[THE DATA]
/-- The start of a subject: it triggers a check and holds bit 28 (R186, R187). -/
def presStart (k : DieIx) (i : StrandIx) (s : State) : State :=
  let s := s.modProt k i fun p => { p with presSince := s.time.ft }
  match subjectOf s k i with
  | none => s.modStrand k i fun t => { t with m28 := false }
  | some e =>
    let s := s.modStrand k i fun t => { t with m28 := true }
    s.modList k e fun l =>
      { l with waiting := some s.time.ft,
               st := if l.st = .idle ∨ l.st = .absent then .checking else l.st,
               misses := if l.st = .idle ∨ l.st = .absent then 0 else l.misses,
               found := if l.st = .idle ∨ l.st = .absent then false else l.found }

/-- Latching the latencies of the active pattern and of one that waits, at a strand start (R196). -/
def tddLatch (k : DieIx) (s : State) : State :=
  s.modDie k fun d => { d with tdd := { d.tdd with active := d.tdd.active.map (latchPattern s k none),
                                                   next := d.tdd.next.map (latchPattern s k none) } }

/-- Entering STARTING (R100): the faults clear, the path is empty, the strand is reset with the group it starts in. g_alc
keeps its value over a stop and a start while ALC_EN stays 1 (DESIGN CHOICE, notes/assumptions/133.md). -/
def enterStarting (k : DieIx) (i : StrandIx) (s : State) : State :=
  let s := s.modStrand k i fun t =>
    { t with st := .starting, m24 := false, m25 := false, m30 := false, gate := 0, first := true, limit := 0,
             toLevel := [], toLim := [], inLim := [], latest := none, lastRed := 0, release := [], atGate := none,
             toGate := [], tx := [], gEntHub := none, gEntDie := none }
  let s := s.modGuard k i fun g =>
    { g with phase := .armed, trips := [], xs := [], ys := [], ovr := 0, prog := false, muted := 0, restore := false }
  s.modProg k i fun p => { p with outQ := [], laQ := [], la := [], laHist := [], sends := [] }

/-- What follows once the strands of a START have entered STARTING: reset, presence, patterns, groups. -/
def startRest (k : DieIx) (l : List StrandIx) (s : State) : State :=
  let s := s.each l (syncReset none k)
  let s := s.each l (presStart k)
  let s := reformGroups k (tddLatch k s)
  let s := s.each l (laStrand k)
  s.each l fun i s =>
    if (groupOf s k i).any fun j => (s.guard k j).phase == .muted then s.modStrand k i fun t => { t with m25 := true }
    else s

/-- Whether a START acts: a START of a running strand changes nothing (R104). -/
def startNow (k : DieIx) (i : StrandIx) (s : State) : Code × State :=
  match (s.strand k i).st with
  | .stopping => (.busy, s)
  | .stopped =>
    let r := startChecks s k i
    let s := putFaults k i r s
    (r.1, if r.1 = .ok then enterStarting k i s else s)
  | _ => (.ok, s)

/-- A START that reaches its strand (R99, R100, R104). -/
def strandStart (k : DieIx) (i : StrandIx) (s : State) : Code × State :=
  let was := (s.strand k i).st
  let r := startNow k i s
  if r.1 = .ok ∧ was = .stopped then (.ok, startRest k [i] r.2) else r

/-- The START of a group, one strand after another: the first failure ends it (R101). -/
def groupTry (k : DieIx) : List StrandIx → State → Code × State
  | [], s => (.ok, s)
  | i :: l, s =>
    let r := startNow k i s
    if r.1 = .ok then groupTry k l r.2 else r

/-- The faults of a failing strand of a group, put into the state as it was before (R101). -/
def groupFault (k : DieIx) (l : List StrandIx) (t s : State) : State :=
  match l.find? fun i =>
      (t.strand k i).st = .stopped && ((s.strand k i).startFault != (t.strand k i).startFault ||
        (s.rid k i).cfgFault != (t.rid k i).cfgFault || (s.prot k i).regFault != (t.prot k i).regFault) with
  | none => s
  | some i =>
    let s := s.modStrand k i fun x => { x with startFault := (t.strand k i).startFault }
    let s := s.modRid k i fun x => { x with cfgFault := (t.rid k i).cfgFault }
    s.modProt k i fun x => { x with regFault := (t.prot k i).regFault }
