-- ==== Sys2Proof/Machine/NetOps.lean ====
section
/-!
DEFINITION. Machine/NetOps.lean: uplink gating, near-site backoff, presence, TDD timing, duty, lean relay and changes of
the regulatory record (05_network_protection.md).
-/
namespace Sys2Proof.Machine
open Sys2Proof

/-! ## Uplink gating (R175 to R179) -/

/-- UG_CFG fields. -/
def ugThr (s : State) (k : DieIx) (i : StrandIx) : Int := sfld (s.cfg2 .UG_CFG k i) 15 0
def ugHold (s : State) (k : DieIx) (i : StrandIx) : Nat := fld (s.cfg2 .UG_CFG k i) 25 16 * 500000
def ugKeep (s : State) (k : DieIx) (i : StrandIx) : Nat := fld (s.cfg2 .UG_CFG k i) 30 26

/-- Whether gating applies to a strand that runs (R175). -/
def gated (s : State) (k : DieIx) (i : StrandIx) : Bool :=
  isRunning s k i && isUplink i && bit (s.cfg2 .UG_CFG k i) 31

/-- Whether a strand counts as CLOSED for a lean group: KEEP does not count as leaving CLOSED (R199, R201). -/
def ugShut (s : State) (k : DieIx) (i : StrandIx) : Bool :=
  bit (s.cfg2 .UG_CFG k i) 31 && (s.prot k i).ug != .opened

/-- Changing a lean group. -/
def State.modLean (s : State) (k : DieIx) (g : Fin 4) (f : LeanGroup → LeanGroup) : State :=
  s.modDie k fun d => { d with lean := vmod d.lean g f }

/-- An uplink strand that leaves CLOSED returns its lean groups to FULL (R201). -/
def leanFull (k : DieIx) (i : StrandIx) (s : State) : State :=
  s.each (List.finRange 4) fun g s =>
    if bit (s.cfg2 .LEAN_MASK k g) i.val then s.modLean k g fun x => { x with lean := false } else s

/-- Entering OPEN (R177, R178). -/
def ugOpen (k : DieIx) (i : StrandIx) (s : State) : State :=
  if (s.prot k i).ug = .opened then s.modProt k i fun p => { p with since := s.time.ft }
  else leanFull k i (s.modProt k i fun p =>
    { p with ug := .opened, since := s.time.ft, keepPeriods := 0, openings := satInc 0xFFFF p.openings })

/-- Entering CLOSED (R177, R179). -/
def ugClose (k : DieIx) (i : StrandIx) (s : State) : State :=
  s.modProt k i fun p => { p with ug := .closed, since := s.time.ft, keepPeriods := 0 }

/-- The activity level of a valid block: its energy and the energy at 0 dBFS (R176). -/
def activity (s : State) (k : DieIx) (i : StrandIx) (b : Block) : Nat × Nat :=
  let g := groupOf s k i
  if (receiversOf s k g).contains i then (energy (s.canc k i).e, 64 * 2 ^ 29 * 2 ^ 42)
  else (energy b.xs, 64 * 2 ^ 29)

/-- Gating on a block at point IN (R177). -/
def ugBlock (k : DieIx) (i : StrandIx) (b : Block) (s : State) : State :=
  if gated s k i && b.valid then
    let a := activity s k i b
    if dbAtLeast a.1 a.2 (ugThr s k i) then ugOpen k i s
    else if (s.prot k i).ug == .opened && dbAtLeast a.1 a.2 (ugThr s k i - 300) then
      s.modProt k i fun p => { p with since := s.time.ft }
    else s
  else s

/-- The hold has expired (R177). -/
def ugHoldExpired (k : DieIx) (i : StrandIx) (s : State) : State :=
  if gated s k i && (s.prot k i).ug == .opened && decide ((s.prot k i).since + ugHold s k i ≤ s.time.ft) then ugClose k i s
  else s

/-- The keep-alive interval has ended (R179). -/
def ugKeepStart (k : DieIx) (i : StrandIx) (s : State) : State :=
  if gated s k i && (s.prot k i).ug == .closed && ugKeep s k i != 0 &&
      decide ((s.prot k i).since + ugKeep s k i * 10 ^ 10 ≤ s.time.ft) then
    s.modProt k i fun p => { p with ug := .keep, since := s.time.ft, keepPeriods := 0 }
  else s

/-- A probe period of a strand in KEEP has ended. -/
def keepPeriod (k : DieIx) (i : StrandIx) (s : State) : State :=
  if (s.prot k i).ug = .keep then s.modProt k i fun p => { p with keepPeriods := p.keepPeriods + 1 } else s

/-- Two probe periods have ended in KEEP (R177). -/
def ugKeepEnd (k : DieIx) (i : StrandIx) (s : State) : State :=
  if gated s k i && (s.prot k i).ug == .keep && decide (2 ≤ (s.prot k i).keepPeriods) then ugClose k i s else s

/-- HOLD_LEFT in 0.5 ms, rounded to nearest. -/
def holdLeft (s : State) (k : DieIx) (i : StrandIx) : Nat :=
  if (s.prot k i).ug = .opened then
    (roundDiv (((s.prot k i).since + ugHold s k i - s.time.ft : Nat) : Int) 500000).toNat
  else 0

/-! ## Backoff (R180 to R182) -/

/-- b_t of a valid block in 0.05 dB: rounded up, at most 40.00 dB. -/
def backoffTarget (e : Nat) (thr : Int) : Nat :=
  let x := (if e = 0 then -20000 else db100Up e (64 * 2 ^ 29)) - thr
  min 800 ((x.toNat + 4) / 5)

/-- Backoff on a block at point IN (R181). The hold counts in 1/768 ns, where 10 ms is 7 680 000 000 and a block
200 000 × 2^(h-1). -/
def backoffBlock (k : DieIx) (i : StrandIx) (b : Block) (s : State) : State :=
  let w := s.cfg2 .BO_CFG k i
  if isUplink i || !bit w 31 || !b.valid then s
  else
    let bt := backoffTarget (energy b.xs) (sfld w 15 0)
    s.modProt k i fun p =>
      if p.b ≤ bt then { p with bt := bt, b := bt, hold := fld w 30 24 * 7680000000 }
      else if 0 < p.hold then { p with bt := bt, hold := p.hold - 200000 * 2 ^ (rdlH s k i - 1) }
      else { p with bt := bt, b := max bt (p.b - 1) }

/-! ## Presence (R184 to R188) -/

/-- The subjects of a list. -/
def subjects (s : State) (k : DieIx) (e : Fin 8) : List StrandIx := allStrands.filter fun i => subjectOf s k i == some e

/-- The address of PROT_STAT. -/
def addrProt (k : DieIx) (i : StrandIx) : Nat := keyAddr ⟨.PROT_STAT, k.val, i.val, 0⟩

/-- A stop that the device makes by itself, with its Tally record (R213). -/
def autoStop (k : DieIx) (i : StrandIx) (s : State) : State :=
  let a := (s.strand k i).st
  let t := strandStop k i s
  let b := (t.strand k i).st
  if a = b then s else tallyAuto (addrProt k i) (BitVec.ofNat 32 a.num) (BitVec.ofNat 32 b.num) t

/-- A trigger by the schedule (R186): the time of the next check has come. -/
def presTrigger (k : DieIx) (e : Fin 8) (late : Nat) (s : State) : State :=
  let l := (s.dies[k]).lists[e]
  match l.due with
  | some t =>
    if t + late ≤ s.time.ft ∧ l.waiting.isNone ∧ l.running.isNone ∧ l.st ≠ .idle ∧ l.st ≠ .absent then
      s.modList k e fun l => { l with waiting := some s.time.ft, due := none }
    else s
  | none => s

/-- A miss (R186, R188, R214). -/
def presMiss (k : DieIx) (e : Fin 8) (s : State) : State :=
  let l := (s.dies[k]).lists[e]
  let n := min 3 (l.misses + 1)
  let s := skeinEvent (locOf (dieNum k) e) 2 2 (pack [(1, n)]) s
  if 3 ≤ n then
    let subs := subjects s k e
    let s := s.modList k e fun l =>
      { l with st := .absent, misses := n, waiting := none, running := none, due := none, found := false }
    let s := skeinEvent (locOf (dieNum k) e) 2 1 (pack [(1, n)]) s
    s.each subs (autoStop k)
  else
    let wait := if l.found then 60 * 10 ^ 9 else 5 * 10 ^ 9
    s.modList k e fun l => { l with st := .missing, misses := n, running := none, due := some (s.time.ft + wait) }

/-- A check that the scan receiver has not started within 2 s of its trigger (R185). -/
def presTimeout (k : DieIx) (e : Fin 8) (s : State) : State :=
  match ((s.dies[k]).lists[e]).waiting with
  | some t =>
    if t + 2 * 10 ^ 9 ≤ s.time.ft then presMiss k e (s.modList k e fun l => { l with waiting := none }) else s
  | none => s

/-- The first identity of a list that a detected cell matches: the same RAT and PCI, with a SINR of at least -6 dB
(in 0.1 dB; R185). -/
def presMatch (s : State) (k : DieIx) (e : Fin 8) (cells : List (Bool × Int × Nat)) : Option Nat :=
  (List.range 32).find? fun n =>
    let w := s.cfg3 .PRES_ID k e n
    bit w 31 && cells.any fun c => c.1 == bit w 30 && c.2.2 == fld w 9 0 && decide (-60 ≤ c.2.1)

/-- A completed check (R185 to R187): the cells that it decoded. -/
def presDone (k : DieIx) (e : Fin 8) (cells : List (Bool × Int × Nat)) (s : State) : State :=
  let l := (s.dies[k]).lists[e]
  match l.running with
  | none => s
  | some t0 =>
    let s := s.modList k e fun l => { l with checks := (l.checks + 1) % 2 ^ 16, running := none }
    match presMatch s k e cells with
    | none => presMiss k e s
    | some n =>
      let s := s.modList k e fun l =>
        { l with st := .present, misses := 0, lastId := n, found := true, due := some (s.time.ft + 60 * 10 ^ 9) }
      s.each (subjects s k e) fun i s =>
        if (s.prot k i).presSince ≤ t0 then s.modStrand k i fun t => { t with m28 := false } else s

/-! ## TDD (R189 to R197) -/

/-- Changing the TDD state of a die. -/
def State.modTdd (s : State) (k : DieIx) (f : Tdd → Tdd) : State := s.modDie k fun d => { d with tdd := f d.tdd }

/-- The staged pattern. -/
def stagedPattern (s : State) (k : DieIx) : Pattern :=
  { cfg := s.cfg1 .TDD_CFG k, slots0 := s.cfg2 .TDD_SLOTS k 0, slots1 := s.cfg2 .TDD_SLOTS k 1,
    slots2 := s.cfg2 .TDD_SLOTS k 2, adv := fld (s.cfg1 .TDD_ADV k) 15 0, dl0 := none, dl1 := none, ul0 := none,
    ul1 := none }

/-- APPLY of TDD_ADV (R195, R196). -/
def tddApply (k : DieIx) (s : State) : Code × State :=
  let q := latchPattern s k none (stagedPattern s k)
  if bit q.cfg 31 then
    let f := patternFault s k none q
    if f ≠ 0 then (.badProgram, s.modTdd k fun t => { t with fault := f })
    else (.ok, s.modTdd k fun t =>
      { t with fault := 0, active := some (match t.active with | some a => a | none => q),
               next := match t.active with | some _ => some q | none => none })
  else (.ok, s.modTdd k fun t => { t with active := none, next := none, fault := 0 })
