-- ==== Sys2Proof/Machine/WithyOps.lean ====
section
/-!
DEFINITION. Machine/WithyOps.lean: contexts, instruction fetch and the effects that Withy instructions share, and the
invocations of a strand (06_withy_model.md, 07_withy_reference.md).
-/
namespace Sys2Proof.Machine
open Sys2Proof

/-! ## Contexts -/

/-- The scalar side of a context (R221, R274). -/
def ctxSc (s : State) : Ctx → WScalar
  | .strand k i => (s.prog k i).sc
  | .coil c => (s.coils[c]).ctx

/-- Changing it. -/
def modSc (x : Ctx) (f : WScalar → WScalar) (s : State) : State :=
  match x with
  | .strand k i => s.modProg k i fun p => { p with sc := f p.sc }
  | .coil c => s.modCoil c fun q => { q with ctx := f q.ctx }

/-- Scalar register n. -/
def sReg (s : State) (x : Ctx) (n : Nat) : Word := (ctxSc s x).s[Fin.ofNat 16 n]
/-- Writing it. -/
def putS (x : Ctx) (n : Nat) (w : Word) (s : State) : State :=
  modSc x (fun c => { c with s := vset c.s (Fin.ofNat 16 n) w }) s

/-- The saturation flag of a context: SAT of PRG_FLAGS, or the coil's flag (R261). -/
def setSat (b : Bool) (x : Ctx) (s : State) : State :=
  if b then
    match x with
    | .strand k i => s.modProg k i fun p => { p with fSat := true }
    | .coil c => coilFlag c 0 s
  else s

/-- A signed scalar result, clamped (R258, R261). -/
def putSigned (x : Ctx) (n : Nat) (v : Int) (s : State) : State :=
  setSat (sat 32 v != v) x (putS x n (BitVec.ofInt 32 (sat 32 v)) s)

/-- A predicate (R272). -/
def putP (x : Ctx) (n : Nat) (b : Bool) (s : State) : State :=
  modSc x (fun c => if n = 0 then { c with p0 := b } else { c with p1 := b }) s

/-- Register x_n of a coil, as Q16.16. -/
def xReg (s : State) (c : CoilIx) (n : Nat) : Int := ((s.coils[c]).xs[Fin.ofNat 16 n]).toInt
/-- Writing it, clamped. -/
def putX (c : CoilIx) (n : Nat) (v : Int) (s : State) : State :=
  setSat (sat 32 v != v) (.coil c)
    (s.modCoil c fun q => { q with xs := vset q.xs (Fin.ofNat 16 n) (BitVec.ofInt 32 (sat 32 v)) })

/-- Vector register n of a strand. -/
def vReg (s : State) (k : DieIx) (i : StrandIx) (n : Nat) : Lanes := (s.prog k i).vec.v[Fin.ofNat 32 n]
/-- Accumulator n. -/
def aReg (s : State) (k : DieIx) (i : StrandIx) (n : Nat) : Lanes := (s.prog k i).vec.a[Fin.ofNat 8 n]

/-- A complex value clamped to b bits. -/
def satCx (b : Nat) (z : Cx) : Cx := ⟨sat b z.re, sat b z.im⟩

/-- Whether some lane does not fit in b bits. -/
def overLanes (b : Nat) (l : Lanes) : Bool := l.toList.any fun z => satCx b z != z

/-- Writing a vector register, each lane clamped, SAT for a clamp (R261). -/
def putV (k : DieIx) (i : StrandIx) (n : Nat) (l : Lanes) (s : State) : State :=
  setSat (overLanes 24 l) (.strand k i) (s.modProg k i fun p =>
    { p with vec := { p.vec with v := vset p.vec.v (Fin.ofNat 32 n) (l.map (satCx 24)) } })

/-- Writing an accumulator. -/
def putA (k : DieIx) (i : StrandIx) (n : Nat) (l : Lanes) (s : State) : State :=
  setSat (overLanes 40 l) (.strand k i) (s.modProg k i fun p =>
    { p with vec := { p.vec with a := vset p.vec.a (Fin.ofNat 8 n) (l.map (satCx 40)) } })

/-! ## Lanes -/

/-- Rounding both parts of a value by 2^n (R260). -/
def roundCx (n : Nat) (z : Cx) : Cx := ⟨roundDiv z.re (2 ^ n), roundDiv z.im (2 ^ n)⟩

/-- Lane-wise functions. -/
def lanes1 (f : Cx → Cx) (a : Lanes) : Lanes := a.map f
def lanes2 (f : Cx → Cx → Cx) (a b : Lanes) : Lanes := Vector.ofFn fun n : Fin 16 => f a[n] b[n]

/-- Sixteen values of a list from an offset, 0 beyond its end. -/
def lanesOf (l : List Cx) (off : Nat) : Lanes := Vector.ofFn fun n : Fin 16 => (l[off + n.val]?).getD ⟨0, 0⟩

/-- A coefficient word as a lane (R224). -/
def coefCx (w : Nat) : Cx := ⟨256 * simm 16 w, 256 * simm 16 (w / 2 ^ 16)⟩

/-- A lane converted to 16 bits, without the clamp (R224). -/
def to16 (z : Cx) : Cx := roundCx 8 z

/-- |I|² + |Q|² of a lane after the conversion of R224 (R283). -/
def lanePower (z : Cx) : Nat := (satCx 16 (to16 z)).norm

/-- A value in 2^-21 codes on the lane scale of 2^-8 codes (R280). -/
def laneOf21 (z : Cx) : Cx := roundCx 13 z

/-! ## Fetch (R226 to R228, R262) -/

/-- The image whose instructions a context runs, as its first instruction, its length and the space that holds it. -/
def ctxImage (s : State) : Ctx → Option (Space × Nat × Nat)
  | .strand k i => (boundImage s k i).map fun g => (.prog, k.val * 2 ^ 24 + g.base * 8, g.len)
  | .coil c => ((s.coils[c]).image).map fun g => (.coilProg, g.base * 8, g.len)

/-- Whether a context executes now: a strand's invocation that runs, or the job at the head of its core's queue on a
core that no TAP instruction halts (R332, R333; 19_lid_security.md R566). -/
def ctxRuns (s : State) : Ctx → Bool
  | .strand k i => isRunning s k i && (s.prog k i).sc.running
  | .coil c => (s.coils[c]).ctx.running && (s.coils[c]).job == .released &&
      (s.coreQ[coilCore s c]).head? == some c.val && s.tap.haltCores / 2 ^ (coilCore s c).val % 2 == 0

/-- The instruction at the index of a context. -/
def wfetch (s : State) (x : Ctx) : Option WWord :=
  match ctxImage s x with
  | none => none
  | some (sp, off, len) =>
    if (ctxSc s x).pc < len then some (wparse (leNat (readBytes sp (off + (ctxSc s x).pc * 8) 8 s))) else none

[YOUR GOAL] Write out only the lines that run from the line containing "p with fSat" through the line containing "as Q16.16. -/", both included, exactly as they appear above.

[ANSWER BOX]
    | .strand k i => s.modProg k i fun p => { p with fSat := true }
    | .coil c => coilFlag c 0 s
  else s

/-- A signed scalar result, clamped (R258, R261). -/
def putSigned (x : Ctx) (n : Nat) (v : Int) (s : State) : State :=
  setSat (sat 32 v != v) x (putS x n (BitVec.ofInt 32 (sat 32 v)) s)

/-- A predicate (R272). -/
def putP (x : Ctx) (n : Nat) (b : Bool) (s : State) : State :=
  modSc x (fun c => if n = 0 then { c with p0 := b } else { c with p1 := b }) s

/-- Register x_n of a coil, as Q16.16. -/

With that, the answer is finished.